The three teams I follow, the Cards, the Astros, and the Rangers, now see the finish line. Two have clear playoff potential, and the Astros have put together a winning run the past 15 games. Yet they lag behind a chance for a Wild Card spot by a couple of games behind Baltimore and Boston, and St. Louis is just one loss away from tossing their bid for a Wild Card away. Texas looks solid, barring a ballpark collapse of epic proportions (like a ballpark collapse), but they've shown that ability to have that collapse during the playoffs (including a World Series).
Baseball is that sport of attrition. You may field talent, but the season is long. Half of the starting pitching could sit the bench before year's end due to injury. Pitchers can also lose form and get into a funk that causes them to lose their "mojo." That can happen to players as well, possibly the most famous was Chuck Knoblauch, formerly of the Twins and then the Yankees, who had the physical skills, but his mind lost its ability to believe he could play the game. Baseball, as Yogi once famously said, is 90% mental and the other half is physical. So, after five months, baseball now enters its final stretch, with the mental part bearing down as the wear and tear of a full season begins to take its toll.
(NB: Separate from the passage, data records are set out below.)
-- ==== Sys2Proof/Machine/Island.lean ====
section
/-! DEFINITION. Machine/Island.lean: the safety island (R358 to R387): its links, inputs, taps and speeds, its safety functions, safe
outputs and their tests, its supervision of itself, and the safety tick. -/

namespace Sys2Proof.Machine

/-! ## Configuration parameters (R389) -/

/-- The parameters: ID, instances, lowest and highest value, default. -/
def safPars : List (Nat × Nat × Nat × Nat × Nat) :=
  [(0x010, 12, 0, 4, 0), (0x011, 12, 1, 7, 1), (0x012, 12, 1, 0x3F, 0x3F), (0x013, 12, 1, 400, 4), (0x014, 12, 1, 25, 3),
   (0x020, 6, 0, 2, 0), (0x021, 6, 1, 0x3F, 1), (0x022, 6, 1, 100, 5), (0x023, 6, 1, 3600, 10), (0x024, 6, 200, 800, 400),
   (0x025, 6, 50, 200, 100), (0x030, 2, 0, 6, 6), (0x031, 6, 0, 2, 0), (0x032, 6, 4, 65535, 4096), (0x033, 6, 1, 32, 1),
   (0x034, 6, 0, 7, 0), (0x035, 6, 1, 255, 13), (0x036, 6, 0, 0xFFFFFFFF, 300), (0x037, 6, 0, 0xFFFFFFFF, 50),
   (0x038, 6, 0, 255, 13), (0x039, 6, 1, 400, 8), (0x040, 6, 0, 1, 0), (0x041, 6, 10, 60000, 5000), (0x042, 6, 1, 65535, 3000),
   (0x043, 6, 0, 0xFFFFFFFF, 300), (0x044, 6, 0, 2000, 100), (0x045, 6, 0, 0xFFFFFFFF, 20), (0x050, 6, 1, 65535, 256)] ++
  [(0x051, 6, 0, 0xFFFFFFFF, 20), (0x052, 6, 0, 0xFFFFFFFF, 0), (0x053, 6, 0, 0xFFFFFFFF, 0), (0x054, 6, 0, 0xFFFFFFFF, 0),
   (0x055, 6, 0, 0xFFFFFFFF, 0), (0x056, 6, 0, 10000, 1000), (0x057, 6, 0, 1, 0), (0x058, 6, 1, 2, 1), (0x059, 6, 1, 65535, 256),
   (0x060, 6, 0, 1, 0), (0x061, 6, 50, 5000, 300), (0x062, 6, 1, 65535, 64), (0x063, 6, 50, 30000, 2000), (0x068, 6, 100, 10000, 2000),
   (0x069, 6, 1, 65535, 64), (0x06A, 6, 1, 255, 26), (0x06B, 6, 1, 8760, 168), (0x070, 6, 0, 1, 1), (0x071, 6, 0, 7, 1),
   (0x080, 8, 0, 2, 0), (0x081, 8, 0, 2, 0), (0x082, 8, 0, 0xFFFFFFFF, 0), (0x083, 8, 2, 1000, 100), (0x084, 8, 1, 500, 20),
   (0x085, 8, 0, 15, 0), (0x090, 128, 0, 4, 0), (0x091, 128, 1, 7, 1), (0x092, 128, 1, 0x3F, 0x3F)]

/-- The value of a parameter in a configuration: the record's, or the default (R388). -/
def cfgGet (cfg : List (Nat × Nat)) (id inst : Nat) : Nat :=
  match cfg.find? (fun p => p.1 == id * 256 + inst) with
  | some p => p.2
  | none => match safPars.find? (fun p => p.1 == id) with
    | some p => p.2.2.2.2
    | none => 0

/-- A parameter of the configuration in force. -/
def Dev.sp (d : Dev) (id inst : Nat) : Nat := cfgGet d.saf.cfg id inst

/-! ## The island's parts -/

/-- The device with the island changed. -/
def Dev.updSaf (d : Dev) (f : Saf → Saf) : Dev := { d with saf := f d.saf }

/-- A channel as a core evaluates it. -/
def Dev.safCh (d : Dev) (k n : Nat) : SafCh := (d.saf.cores.getD k {}).chs.getD n {}

/-- The device with a channel of a core changed. -/
def Dev.updSafCh (d : Dev) (k n : Nat) (f : SafCh → SafCh) : Dev :=
  d.updSaf fun s => { s with cores := updBank 2 {} s.cores k fun c => { c with chs := updBank 6 {} c.chs n f } }

/-- A safe-output pair. -/
def Dev.safPair (d : Dev) (i : Nat) : SafPair := d.saf.pairs.getD i {}

/-- The device with a safe-output pair changed. -/
def Dev.updPair (d : Dev) (i : Nat) (f : SafPair → SafPair) : Dev := d.updSaf fun s => { s with pairs := updBank 6 {} s.pairs i f }

/-- A Telltale connection. -/
def Dev.conn (d : Dev) (c : Nat) : SafConn := d.saf.conns.getD c {}

/-- The device with a Telltale connection changed. -/
def Dev.updConn (d : Dev) (c : Nat) (f : SafConn → SafConn) : Dev := d.updSaf fun s => { s with conns := updBank 8 {} s.conns c f }

/-- The SBC pair of a channel (R368), if it has one. -/
def Dev.sbcPair (d : Dev) (n : Nat) : Option Nat :=
  (List.range 6).find? (fun i => d.sp 0x020 i == 1 && maskBits 6 (d.sp 0x021 i) == [n])

/-- The position of a channel (R374): the count of its tap `j` ticks earlier. -/
def Dev.posAgo (d : Dev) (n j : Nat) : Int :=
  match d.sp 0x031 n with
  | 0 => 0
  | k + 1 =>
    let h := (d.saf.taps.getD k {}).hist
    h.getD j (h.getLastD 0)

/-- The speeds of a channel. -/
def Dev.safSpd (d : Dev) (n : Nat) : SafSpd := d.saf.spds.getD n {}

/-- The monitored speed n_safe (R376). -/
def Dev.nSafe (d : Dev) (n : Nat) : Int :=
  let x := d.safSpd n
  max (x.ne.natAbs : Int) (if x.nv then x.ns else 0)

/-! ## Outputs -/

/-- Whether a channel carries a demand: of a stopping function or of a monitor. -/
def SafCh.demanded (c : SafCh) : Bool := (c.st != 0 && c.st != 6) || c.lat != 0

/-- Whether a core commands its switch of a pair closed by the pair's role (R368, R369, R382). -/
def Dev.pairCmd (d : Dev) (k i : Nat) : Bool :=
  let ch (n : Nat) := d.safCh k n
  let mask := maskBits 6 (d.sp 0x021 i)
  d.saf.st == 2 && !(d.safPair i).fault &&
    match d.sp 0x020 i with
    | 1 => mask.all (fun n => (ch n).st != 1 && (ch n).st != 5 && (ch n).st != 6)
    | 2 => mask.all (fun n => !(ch n).demanded)
    | _ => false

/-- A tick at most 100 ms from now: which one the spec leaves open (R372, log 2). -/
def Dev.soon (d : Dev) : Nat := d.saf.ticks + 1 + d.freeVal % 400

/-- A pair follows its role (R368). A demand never waits for a test (R372): off during a dark test leaves it unjudged until its regular
time; on during a light test aborts it, and the switch is tested again within 100 ms. -/
def Dev.pairStep (d : Dev) (i : Nat) : Dev :=
  let x := d.safPair i
  let p := d.pairCmd 0 i
  let m := d.pairCmd 1 i
  let t := d.saf.ticks
  if p = x.p ∧ m = x.m then d
  else match x.test with
    | some ts =>
      if ts.dark then d.updPair i fun x => { x with p := p, m := m, chgP := t, chgM := t, test := none }
      else d.tookFree.updPair i fun x => { x with p := p, m := m, chgP := t, chgM := t, test := none, sw := ts.sw, next := d.soon }
    | none => d.updPair i fun x =>
      { x with p := p, m := m, chgP := if p = x.p then x.chgP else t, chgM := if m = x.m then x.chgM else t }

/-- The GDEN commands of both cores (R359, R361, R377): high in RUN unless the channel is in STO; in FAULT only while a Safe Hoist Hold
of the entry runs (R362). -/
def Dev.gdNow (d : Dev) : Nat :=
  if d.saf.st = 2 ∨ d.saf.st = 3 then
    (List.range 12).foldl (fun a i => if (d.safCh (i / 6) (i % 6)).st = 1 then a else a + 2 ^ i) 0
  else 0

/-- The island drives its outputs: the pairs, GDEN, and through the trip network the channels whose GDEN a core holds low
(R173, R361, R377; ARM_WHY 4). -/
def Dev.safDrive (d : Dev) : Dev :=
  let d := d.each (List.range 6) Dev.pairStep
  let g := d.gdNow
  let d := d.updSaf fun s => { s with gd := g }
  d.each (List.range 6) fun d n =>
    let high := g.testBit n && g.testBit (6 + n)
    let has := d.pwm.conds.contains ⟨n, 4, 0⟩
    if high && has then d.forceOffCh n 4 0 else if !high && !has then d.forceOn n 4 0 else d

/-- The level that a switch is commanded to, 0 P and 1 M, its test included (R370). -/
def SafPair.cmd (x : SafPair) (sw : Nat) : Bool :=
  let base := if sw = 0 then x.p else x.m
  match x.test with
  | some t => if t.sw = sw then !t.dark else base
  | none => base

/-! ## Safety functions -/

/-- The functions of a channel that do not end yet: those that run to STO or SOS (R383, R386). -/
def SafCh.held (c : SafCh) : Nat :=
  match c.st with
  | 5 => 255
  | 2 => if c.ss1 then 4 + 32 else 4
  | 3 => 8
  | _ => 0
Being a follower of Christ is not always easy either. It's a faith of attrition with our physical and mental devotion to Christ being tested over a lifetime. Prayer life strong some days, and perfectly weak during some stretches. In the Word at times, and not in the Word at times. Yielding to the ways of this world and putting other priorities in front of Christ, like baseball, and then not yielding and having the strength through the Spirit to remain faithful another day because of Christ's grace.
Paul acknowledges as much in his passage in Romans 5: Therefore, since we have been justified through faith, we have peace with God through our Lord Jesus Christ, through whom we have gained access by faith into this grace in which we now stand. And we boast in the hope of the glory of God. Not only so, but we also glory in our sufferings, because we know that suffering produces perseverance; perseverance, character; and character, hope. And hope does not put us to shame, because God’s love has been poured out into our hearts through the Holy Spirit, who has been given to us.
Paul knew that endurance was necessary in this race. Pray that Christ be with us in the good and the bad and that He send his Spirit to strengthen us when we are weak and feeble and to humble us when we are strong so as not to boast.